What to produce
Up to and including the line that contains "s.err := rfl", return every line from the start of the data, unchanged.

Material shown
/-! ### `writeOp` -/

@[simp] theorem State.writeOp_arg (s : State) (v : Byte) : (s.writeOp v).arg = s.arg := rfl
@[simp] theorem State.writeOp_op (s : State) (v : Byte) : (s.writeOp v).op = v := rfl
@[simp] theorem State.writeOp_result (s : State) (v : Byte) : (s.writeOp v).result = s.result := rfl
@[simp] theorem State.writeOp_err (s : State) (v : Byte) : (s.writeOp v).err = s.err := rfl
@[simp] theorem State.writeOp_seqState (s : State) (v : Byte) : (s.writeOp v).seqState = s.seqState := rfl
@[simp] theorem State.writeOp_curOp (s : State) (v : Byte) : (s.writeOp v).curOp = s.curOp := rfl
@[simp] theorem State.writeOp_curArg (s : State) (v : Byte) : (s.writeOp v).curArg = s.curArg := rfl
@[simp] theorem State.writeOp_upc (s : State) (v : Byte) : (s.writeOp v).upc = s.upc := rfl
@[simp] theorem State.writeOp_rdacc (s : State) (v : Byte) : (s.writeOp v).rdacc = s.rdacc := rfl
@[simp] theorem State.writeOp_ackv (s : State) (v : Byte) : (s.writeOp v).ackv = s.ackv := rfl
@[simp] theorem State.writeOp_pollr (s : State) (v : Byte) : (s.writeOp v).pollr = s.pollr := rfl
@[simp] theorem State.writeOp_ie (s : State) (v : Byte) : (s.writeOp v).ie = s.ie := rfl
@[simp] theorem State.writeOp_ieSaved (s : State) (v : Byte) : (s.writeOp v).ieSaved = s.ieSaved := rfl
@[simp] theorem State.writeOp_sclMode (s : State) (v : Byte) : (s.writeOp v).sclMode = s.sclMode := rfl
@[simp] theorem State.writeOp_sdaMode (s : State) (v : Byte) : (s.writeOp v).sdaMode = s.sdaMode := rfl
@[simp] theorem State.writeOp_pitClksel (s : State) (v : Byte) : (s.writeOp v).pitClksel = s.pitClksel := rfl
@[simp] theorem State.writeOp_pitIe (s : State) (v : Byte) : (s.writeOp v).pitIe = s.pitIe := rfl
@[simp] theorem State.writeOp_pitPeriod (s : State) (v : Byte) : (s.writeOp v).pitPeriod = s.pitPeriod := rfl
@[simp] theorem State.writeOp_pitPend (s : State) (v : Byte) : (s.writeOp v).pitPend = s.pitPend := rfl
@[simp] theorem State.writeOp_slpEn (s : State) (v : Byte) : (s.writeOp v).slpEn = s.slpEn := rfl
@[simp] theorem State.writeOp_slpMode (s : State) (v : Byte) : (s.writeOp v).slpMode = s.slpMode := rfl
@[simp] theorem State.writeOp_adcEn (s : State) (v : Byte) : (s.writeOp v).adcEn = s.adcEn := rfl
@[simp] theorem State.writeOp_pullups (s : State) (v : Byte) : (s.writeOp v).pullups = s.pullups := rfl
@[simp] theorem State.writeOp_asleep (s : State) (v : Byte) : (s.writeOp v).asleep = s.asleep := rfl
@[simp] theorem State.writeOp_tsBlock (s : State) (v : Byte) : (s.writeOp v).tsBlock = s.tsBlock := rfl
@[simp] theorem State.writeOp_tsPoll (s : State) (v : Byte) : (s.writeOp v).tsPoll = s.tsPoll := rfl
@[simp] theorem State.writeOp_trace (s : State) (v : Byte) : (s.writeOp v).trace = s.trace ++ [.wr 0x4#4 v] := rfl
@[simp] theorem State.writeOp_params (s : State) (v : Byte) : (s.writeOp v).params = s.params := rfl
@[simp] theorem State.writeOp_script (s : State) (v : Byte) : (s.writeOp v).script = s.script := rfl
@[simp] theorem State.writeOp_hostGot (s : State) (v : Byte) : (s.writeOp v).hostGot = s.hostGot := rfl
@[simp] theorem State.writeOp_sdaFeed (s : State) (v : Byte) : (s.writeOp v).sdaFeed = s.sdaFeed := rfl
@[simp] theorem State.writeOp_msFeed (s : State) (v : Byte) : (s.writeOp v).msFeed = s.msFeed := rfl
@[simp] theorem State.writeOp_syncFeed (s : State) (v : Byte) : (s.writeOp v).syncFeed = s.syncFeed := rfl
@[simp] theorem State.writeOp_tickFeed (s : State) (v : Byte) : (s.writeOp v).tickFeed = s.tickFeed := rfl

/-! ### `raiseCmdError` -/

@[simp] theorem State.raiseCmdError_arg (s : State) (c : CmdError) : (s.raiseCmdError c).arg = s.arg := rfl
@[simp] theorem State.raiseCmdError_op (s : State) (c : CmdError) : (s.raiseCmdError c).op = s.op := rfl
@[simp] theorem State.raiseCmdError_result (s : State) (c : CmdError) : (s.raiseCmdError c).result = s.result := rfl
@[simp] theorem State.raiseCmdError_err (s : State) (c : CmdError) : (s.raiseCmdError c).err = errCode c := rfl
@[simp] theorem State.raiseCmdError_seqState (s : State) (c : CmdError) : (s.raiseCmdError c).seqState = s.seqState := rfl
@[simp] theorem State.raiseCmdError_curOp (s : State) (c : CmdError) : (s.raiseCmdError c).curOp = s.curOp := rfl
@[simp] theorem State.raiseCmdError_curArg (s : State) (c : CmdError) : (s.raiseCmdError c).curArg = s.curArg := rfl
@[simp] theorem State.raiseCmdError_upc (s : State) (c : CmdError) : (s.raiseCmdError c).upc = s.upc := rfl
@[simp] theorem State.raiseCmdError_rdacc (s : State) (c : CmdError) : (s.raiseCmdError c).rdacc = s.rdacc := rfl
@[simp] theorem State.raiseCmdError_ackv (s : State) (c : CmdError) : (s.raiseCmdError c).ackv = s.ackv := rfl
@[simp] theorem State.raiseCmdError_pollr (s : State) (c : CmdError) : (s.raiseCmdError c).pollr = s.pollr := rfl
@[simp] theorem State.raiseCmdError_ie (s : State) (c : CmdError) : (s.raiseCmdError c).ie = s.ie := rfl
@[simp] theorem State.raiseCmdError_ieSaved (s : State) (c : CmdError) : (s.raiseCmdError c).ieSaved = s.ieSaved := rfl
@[simp] theorem State.raiseCmdError_sclMode (s : State) (c : CmdError) : (s.raiseCmdError c).sclMode = s.sclMode := rfl
@[simp] theorem State.raiseCmdError_sdaMode (s : State) (c : CmdError) : (s.raiseCmdError c).sdaMode = s.sdaMode := rfl
@[simp] theorem State.raiseCmdError_pitClksel (s : State) (c : CmdError) : (s.raiseCmdError c).pitClksel = s.pitClksel := rfl
@[simp] theorem State.raiseCmdError_pitIe (s : State) (c : CmdError) : (s.raiseCmdError c).pitIe = s.pitIe := rfl
@[simp] theorem State.raiseCmdError_pitPeriod (s : State) (c : CmdError) : (s.raiseCmdError c).pitPeriod = s.pitPeriod := rfl
@[simp] theorem State.raiseCmdError_pitPend (s : State) (c : CmdError) : (s.raiseCmdError c).pitPend = s.pitPend := rfl
@[simp] theorem State.raiseCmdError_slpEn (s : State) (c : CmdError) : (s.raiseCmdError c).slpEn = s.slpEn := rfl
@[simp] theorem State.raiseCmdError_slpMode (s : State) (c : CmdError) : (s.raiseCmdError c).slpMode = s.slpMode := rfl
@[simp] theorem State.raiseCmdError_adcEn (s : State) (c : CmdError) : (s.raiseCmdError c).adcEn = s.adcEn := rfl
@[simp] theorem State.raiseCmdError_pullups (s : State) (c : CmdError) : (s.raiseCmdError c).pullups = s.pullups := rfl
@[simp] theorem State.raiseCmdError_asleep (s : State) (c : CmdError) : (s.raiseCmdError c).asleep = s.asleep := rfl
@[simp] theorem State.raiseCmdError_tsBlock (s : State) (c : CmdError) : (s.raiseCmdError c).tsBlock = s.tsBlock := rfl
@[simp] theorem State.raiseCmdError_tsPoll (s : State) (c : CmdError) : (s.raiseCmdError c).tsPoll = s.tsPoll := rfl
@[simp] theorem State.raiseCmdError_trace (s : State) (c : CmdError) : (s.raiseCmdError c).trace = s.trace ++ [.err (errCode c)] := rfl
@[simp] theorem State.raiseCmdError_params (s : State) (c : CmdError) : (s.raiseCmdError c).params = s.params := rfl
@[simp] theorem State.raiseCmdError_script (s : State) (c : CmdError) : (s.raiseCmdError c).script = s.script := rfl
@[simp] theorem State.raiseCmdError_hostGot (s : State) (c : CmdError) : (s.raiseCmdError c).hostGot = s.hostGot := rfl
@[simp] theorem State.raiseCmdError_sdaFeed (s : State) (c : CmdError) : (s.raiseCmdError c).sdaFeed = s.sdaFeed := rfl
@[simp] theorem State.raiseCmdError_msFeed (s : State) (c : CmdError) : (s.raiseCmdError c).msFeed = s.msFeed := rfl
@[simp] theorem State.raiseCmdError_syncFeed (s : State) (c : CmdError) : (s.raiseCmdError c).syncFeed = s.syncFeed := rfl
@[simp] theorem State.raiseCmdError_tickFeed (s : State) (c : CmdError) : (s.raiseCmdError c).tickFeed = s.tickFeed := rfl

Result
/-! ### `writeOp` -/

@[simp] theorem State.writeOp_arg (s : State) (v : Byte) : (s.writeOp v).arg = s.arg := rfl
@[simp] theorem State.writeOp_op (s : State) (v : Byte) : (s.writeOp v).op = v := rfl
@[simp] theorem State.writeOp_result (s : State) (v : Byte) : (s.writeOp v).result = s.result := rfl
@[simp] theorem State.writeOp_err (s : State) (v : Byte) : (s.writeOp v).err = s.err := rfl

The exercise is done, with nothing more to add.